I've seen several things lately that support Dr. Rowe's position that inactivity is the enemy, so I've been trying to increase my activity level (either by walking or gardening). I'm finding, though, that even if I get through the activity without too much problem, the "post exertional malaise" is really kicking my butt for several days after, even though I don't feel like I've overdone it - I am so very achy, tired and just feeling "ill". I'm willing to accept that this may be coincidental and not related to the exercise, but also recently saw something that said that exercise induces a histamine reaction. Do any of the MCAD people (or any of you knowledgeable folk!) know if this is true? If so, is there a way of combating the histamine reaction (for example, do you take anti-histamines during exercise)? thanks!!!

Thanks for posting this - lots of good information. I found it interesting that people can have CFS and orthostatic intolerance before they meet the criteria for POTS or NMH. I think that's true with me - I've been told I have chronic fatigue for years, but it was only when I got very ill that I was diagnosed with NMH.

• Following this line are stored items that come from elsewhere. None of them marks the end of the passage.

-- ==== Sys2Proof/Machine/Prt.lean ====
section
/-! DEFINITION. The porter: gather, scatter, parity push, ship (R554 to R608). -/

namespace Sys2Proof.Machine

/-! ## Descriptor and table fields (R601, R609) -/

def prtIdx (x : Desc) : Nat := x.le 16 6
def prtOut (x : Desc) : Nat := x.le 22 6
def prtIn (x : Desc) : Nat := x.le 28 6
def prtN (x : Desc) : Nat := x.le 34 4
def prtOutStride (x : Desc) : Nat := x.le 38 2 * 64
def prtInStride (x : Desc) : Nat := x.le 40 2 * 64
def prtOff (x : Desc) : Nat := nfld (x.le 42 2) 0 13
def prtTable (x : Desc) : Nat := nfld (x.b 44) 0 6
def prtKind (x : Desc) : Nat := nfld (x.b 44) 6 2
def prtOutFmt (x : Desc) : Nat := nfld (x.b 45) 0 4
def prtMean (x : Desc) : Bool := nfld (x.b 45) 4 2 == 1
def prtWeight (x : Desc) : Bool := nbit (x.b 45) 6
def prtRemote (x : Desc) : Bool := nbit (x.b 45) 7
def prtInc (x : Desc) : Nat := x.b 48
def prtInFmt (x : Desc) : Nat := nfld (x.b 49) 0 4
def prtRa (x : Desc) : Nat := nfld (x.le 50 2) 0 13

/-- One table entry (R554). -/
structure TableE where
  valid : Bool
  base : Nat
  parEn : Bool
  row0 : Nat
  nrows : Nat
  D : Nat
  layer : Nat
  ledger : Nat
  c : Nat
  parBase : Nat
  parStation : Nat
  deriving DecidableEq, Repr

/-- Table entry `t` of a die. -/
def tableE (s : State) (d t : Nat) : TableE :=
  { valid := s.on (Reg.prtTable0 d t) Reg.prtTable0_valid, base := s.g (Reg.prtTable0 d t) Reg.prtTable0_base
    parEn := s.on (Reg.prtTable0 d t) Reg.prtTable0_par_en, row0 := s.g (Reg.prtTable1 d t) Reg.prtTable1_row0
    nrows := s.g (Reg.prtTable2 d t) Reg.prtTable2_nrows, D := (s.g (Reg.prtTable2 d t) Reg.prtTable2_d_m + 1) * 16
    layer := s.g (Reg.prtTable2 d t) Reg.prtTable2_layer_id
    ledger := s.g (Reg.prtTable3 d t) Reg.prtTable3_ledger_base
    c := s.g (Reg.prtTable3 d t) Reg.prtTable3_ledger_log2
    parBase := s.g (Reg.prtTable4 d t) Reg.prtTable4_par_base
    parStation := s.g (Reg.prtTable4 d t) Reg.prtTable4_par_station }

/-- Whether a porter descriptor is invalid (R602). -/
def prtBad (x : Desc) (t : TableE) : Bool :=
  let k := prtKind x
  let plain (f : Nat) : Bool := 9 ≤ f && f ≤ 11
  let off (a : Nat) : Bool := a % 64 != 0
  !t.valid ||
  (k == 0 && !(plain (prtOutFmt x) || prtOutFmt x == 4)) ||
  ((k == 1 || k == 3) && !plain (prtInFmt x)) ||
  decide (2 ≤ nfld (x.b 45) 4 2) || (k == 1 && prtInc x == 0) || x.roundMode == 3 ||
  (k == 0 && prtOutFmt x == 4 && (t.D % 64 != 0 || prtOff x % 64 != 0 || decide (512 < prtOff x + t.D))) ||
  (k == 0 && plain (prtOutFmt x) && decide (prtOutStride x < (prtOff x + t.D) * fmtSize (prtOutFmt x))) ||
  (k != 2 && off (prtIdx x)) || ((k == 0 || k == 3) && off (prtOut x)) || (k == 1 && off (prtIn x)) ||
  (k == 2 && (!t.parEn || decide (t.nrows < prtIdx x % 2 ^ 40 + prtN x))) ||
  decide (4096 < prtRa x) ||
  decide (2 ^ 13 ≤ x.le 42 2) || decide (16 ≤ x.b 49) || decide (2 ^ 13 ≤ x.le 50 2) || x.le 54 2 != 0

/-- The porter as a requester (owner kind 3, id 1). -/
def prtReq (d : Nat) : Requester := .porter (Fin.ofNat 2 d)

/-- Replace the porter's begun descriptor. -/
def State.setPrt (s : State) (d : Nat) (p : Option PrtS) : State := s.setDie d { s.die d with prt := p }

/-- What a log record of a porter descriptor says of it. -/
def prtInfo (s : State) (d : Nat) (q : QDesc) : Info :=
  { issue := q.issue, mark := q.desc.mark, layer := (tableE s d (prtTable q.desc)).layer, mb := q.desc.le 52 2 }

/-- Packets of the porter that no ACK has answered. -/
def prtBusy (s : State) (d : Nat) : Bool := ownerBusy s d (fun o => match o with | .porter _ => true | _ => false)

/-! ## Submission -/

/-- PRT_SUBMIT (R601, R1093). -/
def execPrtSubmit (r : Requester) (d : Die) (v : Word) (s : State) : Host.Outcome State Fault Refusal :=
  .next (s.submit r d 65 (Reg.prtSubmit d) v.toNat)

/-- PRT_QUEUE_CLEAR (R609): a write of 1 to PRT_CTL.queue_clear. -/
def execPrtQueueClear (r : Requester) (d : Die) (s : State) : Host.Outcome State Fault Refusal :=
  .next (s.regWr r (Reg.prtCtl d) (fun s => s.engFlush d 65))

/-! ## Failing accesses (R604) -/

/-- Halt the porter on a failing access. -/
def State.prtHalt (s : State) (d : Nat) (p : PrtS) (f : EngFail) : State :=
  let w := BitVec.ofNat 64 (f.addr % 2 ^ 48 + (if f.write then 2 ^ 48 else 0) + 2 ^ 49 * (f.cause % 16))
  ((s.wr (Reg.prtErr d) w).setPrt d (some { p with halted := true })).raise ⟨0x17, 0, 4⟩ (.die d)
    { prtInfo s d p.q with exc := true, detail := [w] }

/-- A failing access waits for its next attempt, or halts the porter after the last one. -/
def State.prtFail (s : State) (d : Nat) (p : PrtS) (f : EngFail) : State :=
  if p.abort then s.setPrt d (some p)
  else if s.g (Reg.prtCfg d) Reg.prtCfg_retry_max < f.attempts && !p.halted then
    s.prtHalt d { p with fails := f :: p.fails } f
  else s.setPrt d (some { p with fails := p.fails ++ [f] })

/-- The cause of a refused read of the porter. -/
def readCause (s : State) (r : Requester) (a : Nat) : Nat := ((fullCheck s r false (a - a % 64) 64).map AccErr.cause).getD 2

/-- A refused read of the porter. -/
def readFail (s : State) (r : Requester) (a : Nat) : EngFail := ⟨false, a, readCause s r a, 1, none⟩

/-! ## Index lists (R559 to R564) -/

/-- One index entry. -/
structure IdxE where
  row : Nat
  bagEnd : Bool
  pad : Bool
  rsv : Bool
  weight : Nat
  deriving DecidableEq, Repr

/-- The fields of an index entry. -/
def idxE (b : List Byte) : IdxE :=
  ⟨leAt b 0 5, nbit (byteAt b 5) 0, nbit (byteAt b 5) 1, decide (4 ≤ byteAt b 5), leAt b 6 2⟩

/-- The entry names a row of the shard (R558, R564). -/
def IdxE.inShard (e : IdxE) (t : TableE) : Bool :=
  !e.rsv && !e.pad && decide (t.row0 ≤ e.row ∧ e.row < t.row0 + t.nrows)

/-- The entry is ignored and counted (R563, R564). -/
def IdxE.ignored (e : IdxE) (t : TableE) : Bool := e.rsv || (!e.pad && !e.inShard t)

/-- Read index entry `i`. -/
def State.readIdx (s : State) (d : Nat) (x : Desc) (i : Nat) : Option IdxE × State :=
  let (bs, s1) := s.readSpan (prtReq d) (prtIdx x + i * 8) 8
  ((whole bs).map idxE, s1)

/-- The address of local row `l` of a table (R557). -/
def rowAddr (t : TableE) (l : Nat) : Nat := t.base + 64 + l * rowStride t.D

/-! ## Writing -/

/-- Bytes cut where 64-byte lines end. -/
def linePieces (a : Nat) (bs : List Byte) : Nat → List (Nat × List Byte)
  | 0 => []
  | n + 1 => if bs = [] then [] else
    let k := 64 - a % 64
    (a, bs.take k) :: linePieces (a + k) (bs.drop k) n

/-- The pieces of bytes at an address. -/
def pieces (a : Nat) (bs : List Byte) : List (Nat × List Byte) := linePieces a bs (bs.length / 64 + 2)

/-- Write line pieces: the ones left and the failing access, when one fails. -/
def State.prtWrite (s : State) (r : Requester) : List (Nat × List Byte) → Option (EngFail × List (Nat × List Byte)) × State
  | [] => (none, s)
  | (a, bs) :: l =>
    match s.writeLine r (a - a % 64) (a % 64) bs with
    | (none, s1) => s1.prtWrite r l
    | (some e, s1) => (some (⟨true, a, e.cause, 1, none⟩, (a, bs) :: l), s1)

/-- Send bytes in packets of a type of up to 4 096 bytes. -/
def State.prtSend (s : State) (d typ dst a : Nat) : List (List Byte) → State
  | [] => s
  | b :: bs => (s.sendPkt d (.porter 1) (mkPkt s d typ dst 65 a 0 b)).prtSend d typ dst (a + b.length) bs

/-- Free draws of an engine without shakers of its own: 16-bit numbers that the specification does not fix
(DESIGN CHOICE, log entry 32). -/
def State.freeDraws (s : State) : Nat → List Nat × State
  | 0 => ([], s)
  | n + 1 =>
    let (x, s1) := s.draw
    let (l, s2) := s1.freeDraws n
    (x % 65536 :: l, s2)

/-! ## Gather -/

/-- The output writes of a bag of sums (R567 to R570): address and bytes. -/
def bagOut (x : Desc) (b : Nat) (vals : List XV) (draws : List Nat) : List (Nat × List Byte) :=
  let base := prtOut x + b * prtOutStride x
  let dr := vals.zip (draws ++ List.replicate vals.length 0)
  if prtOutFmt x = 4 then
    let bad := vals.any (fun v => !v.isFinite)
    let qs := (chunks 8 64 dr).map (fun l =>
      if bad then quireInvalid 4 true
      else
        let o := quantQuire 4 true false 0 0 x.roundMode XV.zero (l.map (fun p => ⟨p.1, false, p.2⟩))
        (o.hdr, o.pay))
    let q0 := prtOff x / 64
    ((List.range qs.length).zip qs).flatMap (fun (i, q) => [(base + 8 * (q0 + i), q.1), (base + 64 * (1 + q0 + i), q.2)])
  else
    let z := fmtSize (prtOutFmt x)
    [(base + prtOff x * z, dr.flatMap (fun p =>
      leBytes z ((ffmt (prtOutFmt x)).round x.roundMode p.2 false false p.1).bits))]

/-- Run-ahead fetches of a gather that pools entry `i` (R571, R572): the rows of the entries up to ra_rows ahead. -/
def State.prtAhead (s : State) (d : Nat) (x : Desc) (t : TableE) (i page : Nat) : State :=
  let ra := prtRa x
  let js := (if i = 0 then (List.range ra).map (· + 1) else if ra = 0 then [] else [i + ra]).filter (· < prtN x)
  let lines (s : State) (j : Nat) : List Nat :=
    let a := prtIdx x + j * 8
    if (fullCheck s (prtReq d) false (a - a % 64) 64).isSome then [] else
    let e := idxE (s.bytes a 8)
    if !e.inShard t then [] else
    let r := rowAddr t (e.row - t.row0)
    (List.range ((r % 512 + 4 * t.D + 511) / 512)).map (fun k => if k = 0 then r else 512 * (r / 512 + k))
  js.foldl (fun s j => s.runAhead page (lines s j)) s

I was diagnosed with neurally mediated hypotension at Johns Hopkins almost 2 years ago. It seems to be what you are describing: orthostatic intolerance without the tachycardia. I get very dizzy and tired when i'm upright (that includes sitting down) but I don't have the typical POTS reaction (i.e., high heart rate tryng to compensate for low BP). Before going to Hopkins, I had a TTT where they said the results were "normal" - although my BP was very low, my heart rate didn't increase abnormally. During my TTT at Hopkins, the same thing happened but they then introduced (via IV) some kind of synthetic adrenaline - and my HR and BP plummeted. Apparently, this is neurally mediated hypotension. Sorry, I'm not very clear today - hope this helps!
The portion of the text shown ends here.